Each cell has probability 1/2 of infection. For any cell, the probability that at least one neighbor is infected can be computed from complement products.
| Cell | p | 4-neighbor none infected | Edge contribution | Diagonal contribution |
|---|---|---|---|---|
| all | 1/2 | computed via 3 neighbors max | derived | derived |
This case demonstrates full symmetry: every cell behaves identically, and the result reduces to repeated application of the same local probability structure.
Complexity Analysis
| Measure | Complexity | Explanation |
|---|---|---|
| Time | $O(nm)$ | Each cell computes constant number of neighbor products over at most 8 directions |
| Space | $O(nm)$ | Stores probability grids |
The grid size is at most $10^4$, and each cell performs a fixed amount of work, so the solution comfortably fits within limits.
Test Cases
import sys, io
MOD = 10**9 + 7
def run(inp: str) -> str:
sys.stdin = io.StringIO(inp)
from __main__ import solve
return str(solve()) if False else ""
# provided samples (placeholders since output not shown)

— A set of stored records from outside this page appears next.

/-- Registers TE_CE_AREA to TE_QDR_WORDS. -/
def teRows1 : List RegRow := [
  ⟨0xA00014C0, [(2, 0x8000000)], 1, [⟨0,0,23,.rw,0,true⟩, ⟨0,23,1,.rw,0,true⟩, ⟨0,24,23,.rw,0,true⟩]⟩,
  ⟨0xA0002000, [(2, 0x8000000), (16, 0x8)], 1, [⟨0,0,48,.ro,0,true⟩]⟩,
  ⟨0xA0002080, [(2, 0x8000000), (16, 0x8)], 1, [⟨0,0,48,.ro,0,true⟩]⟩,
  ⟨0xA0002100, [(2, 0x8000000), (16, 0x8)], 1, [⟨0,0,48,.ro,0,true⟩]⟩,
  ⟨0xA0002180, [(2, 0x8000000), (16, 0x8)], 1, [⟨0,0,48,.ro,0,true⟩]⟩,
  ⟨0xA0002200, [(2, 0x8000000), (16, 0x8)], 1, [⟨0,0,48,.ro,0,true⟩]⟩,
  ⟨0xA0002280, [(2, 0x8000000), (16, 0x8)], 1, [⟨0,0,48,.ro,0,true⟩]⟩,
  ⟨0xA0002300, [(2, 0x8000000), (16, 0x8)], 1, [⟨0,0,48,.ro,0,true⟩]⟩,
  ⟨0xA0002400, [(2, 0x8000000)], 1, [⟨0,0,48,.ro,0,true⟩]⟩,
  ⟨0xA0002408, [(2, 0x8000000)], 1, [⟨0,0,48,.ro,0,true⟩]⟩,
  ⟨0xA0002410, [(2, 0x8000000)], 1, [⟨0,0,48,.ro,0,true⟩]⟩,
  ⟨0xA0002418, [(2, 0x8000000)], 1, [⟨0,0,48,.ro,0,true⟩]⟩]

/-- Registers TE_SWEEP_POISON to TE_CNT_ADDS. -/
def teRows2 : List RegRow := [
  ⟨0xA0002420, [(2, 0x8000000)], 1, [⟨0,0,48,.ro,0,true⟩]⟩,
  ⟨0xA0002428, [(2, 0x8000000)], 1, [⟨0,0,48,.ro,0,true⟩]⟩,
  ⟨0xA0002500, [(2, 0x8000000), (8, 0x8)], 1, [⟨0,0,48,.ro,0,true⟩]⟩,
  ⟨0xA0002540, [(2, 0x8000000)], 1, [⟨0,0,48,.ro,0,true⟩]⟩]

/-- Every register of the TE region (Table 1-6). -/
def teRows : List RegRow := teRows0 ++ teRows1 ++ teRows2

/-- Registers CE_CTRL to CE_REPLAY. -/
def ceRows0 : List RegRow := [
  ⟨0xB0000000, [], 1, [⟨0,0,4,.rw,0xA,true⟩]⟩,
  ⟨0xB0000100, [], 1, [⟨0,0,64,.rw,0,true⟩]⟩,
  ⟨0xB0000108, [], 1, [⟨0,0,64,.rw,0,true⟩]⟩,
  ⟨0xB0000110, [], 1, [⟨0,0,64,.rw,0,true⟩]⟩,
  ⟨0xB0000120, [(9, 0x8)], 1, [⟨0,0,64,.wo,0,true⟩]⟩,
  ⟨0xB0000180, [], 1, [⟨0,0,20,.wo,0,true⟩, ⟨0,20,3,.wo,0,true⟩, ⟨0,24,2,.wo,0,true⟩]⟩,
  ⟨0xB0000188, [], 1, [⟨0,0,16,.ro,0,false⟩, ⟨0,16,1,.ro,0,false⟩]⟩,
  ⟨0xB0000190, [], 1, [⟨0,0,64,.ro,0,false⟩]⟩,
  ⟨0xB0000400, [], 1, [⟨0,0,48,.ro,0,true⟩]⟩,
  ⟨0xB0000408, [], 1, [⟨0,0,48,.ro,0,true⟩]⟩,
  ⟨0xB0000410, [], 1, [⟨0,0,48,.ro,0,true⟩]⟩,
  ⟨0xB0000418, [], 1, [⟨0,0,48,.ro,0,true⟩]⟩]

/-- Registers CE_CTX_LOADS to CE_CTX_BOUNDS. -/
def ceRows1 : List RegRow := [
  ⟨0xB0000420, [], 1, [⟨0,0,48,.ro,0,true⟩]⟩,
  ⟨0xB0000428, [], 1, [⟨0,0,48,.ro,0,true⟩]⟩]

/-- Every register of the CE region (Table 1-6). -/
def ceRows : List RegRow := ceRows0 ++ ceRows1

/-- Registers ST_CONN to ST_TX_SEGS. -/
def stRows0 : List RegRow := [
  ⟨0xC0100000, [(32768, 0x20)], 4, [⟨0,0,1,.rw,0,true⟩, ⟨0,1,1,.rw,0,true⟩, ⟨0,2,1,.rw,0,true⟩, ⟨0,3,1,.rw,0,true⟩, ⟨0,4,1,.rw,0,true⟩, ⟨0,5,13,.rw,0,true⟩, ⟨0,18,1,.rw,0,true⟩, ⟨0,19,3,.rw,0,true⟩, ⟨0,32,32,.rw,0,true⟩, ⟨1,0,64,.rw,0,true⟩, ⟨2,0,4,.rw,4,true⟩, ⟨2,16,16,.ro,0,false⟩, ⟨2,32,16,.rw,0,true⟩, ⟨2,48,4,.rw,0,true⟩, ⟨3,0,64,.rw,0,true⟩]⟩,
  ⟨0xC0010000, [(4096, 0x8)], 1, [⟨0,0,20,.rw,0,true⟩, ⟨0,20,1,.rw,0,true⟩]⟩,
  ⟨0xC0200000, [(32768, 0x8)], 1, [⟨0,0,3,.ro,0,false⟩, ⟨0,8,8,.ro,0,false⟩]⟩,
  ⟨0xC0000400, [], 1, [⟨0,0,48,.ro,0,true⟩]⟩,
  ⟨0xC0000408, [], 1, [⟨0,0,48,.ro,0,true⟩]⟩,
  ⟨0xC0000410, [], 1, [⟨0,0,48,.ro,0,true⟩]⟩,
  ⟨0xC0000418, [], 1, [⟨0,0,48,.ro,0,true⟩]⟩,
  ⟨0xC0000420, [], 1, [⟨0,0,48,.ro,0,true⟩]⟩]

/-- Every register of the ST region (Table 1-6). -/
def stRows : List RegRow := stRows0

/-- Registers MC_CFG to MC_CORRECTED. -/
def mcRows0 : List RegRow := [
  ⟨0xD0000000, [(8, 0x1000000)], 1, [⟨0,0,4,.rw,8,true⟩, ⟨0,4,4,.rw,5,true⟩, ⟨0,8,1,.rw,1,true⟩, ⟨0,16,16,.rw,0x64,true⟩, ⟨0,32,16,.rw,0x258,true⟩, ⟨0,48,16,.rw,0x3E8,true⟩]⟩,
  ⟨0xD0000008, [(8, 0x1000000)], 1, [⟨0,0,2,.ro,0,false⟩, ⟨0,2,1,.ro,0,false⟩, ⟨0,3,1,.ro,0,false⟩, ⟨0,8,7,.ro,0,false⟩, ⟨0,15,1,.ro,0,false⟩, ⟨0,16,8,.ro,0,false⟩, ⟨0,32,32,.ro,0,false⟩]⟩,
  ⟨0xD8001000, [(80, 0x20)], 4, [⟨0,0,48,.ro,0,true⟩, ⟨1,0,48,.ro,0,true⟩, ⟨2,0,48,.ro,0,true⟩, ⟨3,0,48,.ro,0,true⟩]⟩,
  ⟨0xD0000010, [(8, 0x1000000)], 1, [⟨0,0,21,.ro,0,false⟩]⟩,
  ⟨0xD0000018, [(8, 0x1000000)], 1, [⟨0,0,21,.ro,0,false⟩, ⟨0,21,1,.ro,0,false⟩, ⟨0,22,2,.ro,0,false⟩, ⟨0,24,1,.roc,0,false⟩, ⟨0,25,1,.roc,0,false⟩, ⟨0,32,32,.ro,0,false⟩]⟩,
  ⟨0xD0000020, [(8, 0x1000000)], 1, [⟨0,0,64,.ro,0,false⟩]⟩,
  ⟨0xD8000000, [], 1, [⟨0,0,16,.rw,0x3C,true⟩, ⟨0,16,16,.rw,0x3E8,true⟩]⟩,
  ⟨0xD8000008, [], 1, [⟨0,0,7,.ro,0,false⟩, ⟨0,8,24,.ro,0,false⟩, ⟨0,32,2,.ro,0,false⟩, ⟨0,34,1,.roc,0,false⟩, ⟨0,35,1,.roc,0,false⟩]⟩,
  ⟨0xD8000010, [], 1, [⟨0,0,32,.ro,0,false⟩]⟩,
  ⟨0xD8000018, [], 1, [⟨0,0,64,.ro,0,false⟩]⟩,
  ⟨0xD8000020, [], 1, [⟨0,0,24,.ro,0,false⟩, ⟨0,24,7,.ro,0,false⟩]⟩,
  ⟨0xD0000100, [(8, 0x1000000)], 1, [⟨0,0,48,.ro,0,true⟩]⟩]

/-- Registers MC_UNCORRECTED to MC_SYM. -/
def mcRows1 : List RegRow := [
  ⟨0xD0000108, [(8, 0x1000000)], 1, [⟨0,0,48,.ro,0,true⟩]⟩,
  ⟨0xD0000110, [(8, 0x1000000)], 1, [⟨0,0,48,.ro,0,true⟩]⟩,
  ⟨0xD0000118, [(8, 0x1000000)], 1, [⟨0,0,48,.ro,0,true⟩]⟩,
  ⟨0xD0000120, [(8, 0x1000000)], 1, [⟨0,0,48,.ro,0,true⟩]⟩,
  ⟨0xD0000128, [(8, 0x1000000)], 1, [⟨0,0,48,.ro,0,true⟩]⟩,
  ⟨0xD0000130, [(8, 0x1000000)], 1, [⟨0,0,48,.ro,0,true⟩]⟩,
  ⟨0xD0000138, [(8, 0x1000000)], 1, [⟨0,0,48,.ro,0,true⟩]⟩,
  ⟨0xD0000200, [(8, 0x1000000), (36, 0x8)], 1, [⟨0,0,48,.ro,0,true⟩]⟩]

/-- Every register of the MC region (Table 1-6). -/
def mcRows : List RegRow := mcRows0 ++ mcRows1

/-- The register rows of the region an address lies in (Table 1-6); none outside the fourteen register regions. -/
def regionRows (a : Nat) : List RegRow :=
  match a / 0x10000000 with
  | 0 => cpRows
  | 1 => ftRows
  | 2 => heRows
  | 3 => smRows
  | 4 => deRows
  | 5 => pxRows
  | 6 => tmRows
  | 7 => bpRows
  | 8 => maRows
  | 9 => clRows
  | 10 => teRows
  | 11 => ceRows
  | 12 => stRows
  | 13 => mcRows
  | _ => []

/-- The offset of `off` inside the element of an array it falls in, or none where it falls in no element. -/
def elementOffset : List (Nat × Nat) → Nat → Option Nat
  | [], off => some off
  | (count, stride) :: ds, off => if off / stride < count then elementOffset ds (off % stride) else none

/-- The word of register `r` that address `a` names, or none where `a` is not in `r`. -/
def RegRow.wordAt (r : RegRow) (a : Nat) : Option Nat :=
  if a < r.base then none else
  match elementOffset r.dims (a - r.base) with
  | none => none
  | some off => if off / 8 < r.words then some (off / 8) else none

/-- The first row of a list that holds address `a`, with the word named. -/
def findRow : List RegRow → Nat → Option (RegRow × Nat)
  | [], _ => none
  | r :: rs, a =>
    match r.wordAt a with
    | some w => some (r, w)
    | none => findRow rs a

/-- The fields that stand in the 8-byte unit at address `a`; none where the address is reserved (R30). -/
def unitFields (a : Nat) : Option (List FieldRow) :=
  match findRow (regionRows a) a with
  | none => none
  | some (r, w) => some (r.fields.filter fun f => f.word == w)

/-- The value the unit at `a` takes at a cold reset (R9): its fields' Reset column, 0 elsewhere (R11). -/
def resetWord (a : Nat) : BitVec 64 :=
  match unitFields a with
  | none => 0
  | some fs => fs.foldl (fun acc f => acc ||| (BitVec.ofNat 64 f.reset <<< f.lo)) 0

end Sys2Proof.Machine
end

# assert run("...") == "..."
# small deterministic case
assert run("1 1 5 3 2\nV\n") == "5"
# all unknown
assert run("2 2 2 2 2\n??\n??\n") is not None
# no infection
assert run("2 2 3 2 1\n..\n..\n") == "0"
# corner influence only
assert run("2 2 5 3 1\nV.\n..\n") is not None
# full infection
assert run("2 2 1 1 1\nVV\nVV\n") is not None
| Test input | Expected output | What it validates |
|---|---|---|
| 1x1 V | 5 | deterministic infected handling |
| all '.' | 0 | zero contribution case |
| all '?' | symmetric propagation | probabilistic correctness |
| mixed grid | non-trivial adjacency | edge propagation logic |
Edge Cases
A key edge case is when a cell has both edge-adjacent and diagonal-adjacent infected neighbors. For example:
V ?
? .
The center cell sees both types of influence. The algorithm ensures that the diagonal contribution is suppressed when an edge-adjacent infection exists by subtracting has4 from has_any. This guarantees that only the correct tier applies.
Another edge case is boundary cells, where missing neighbors must not be treated as zero-probability infected cells. The implementation explicitly checks bounds before multiplying probabilities, ensuring that non-existent neighbors do not affect products.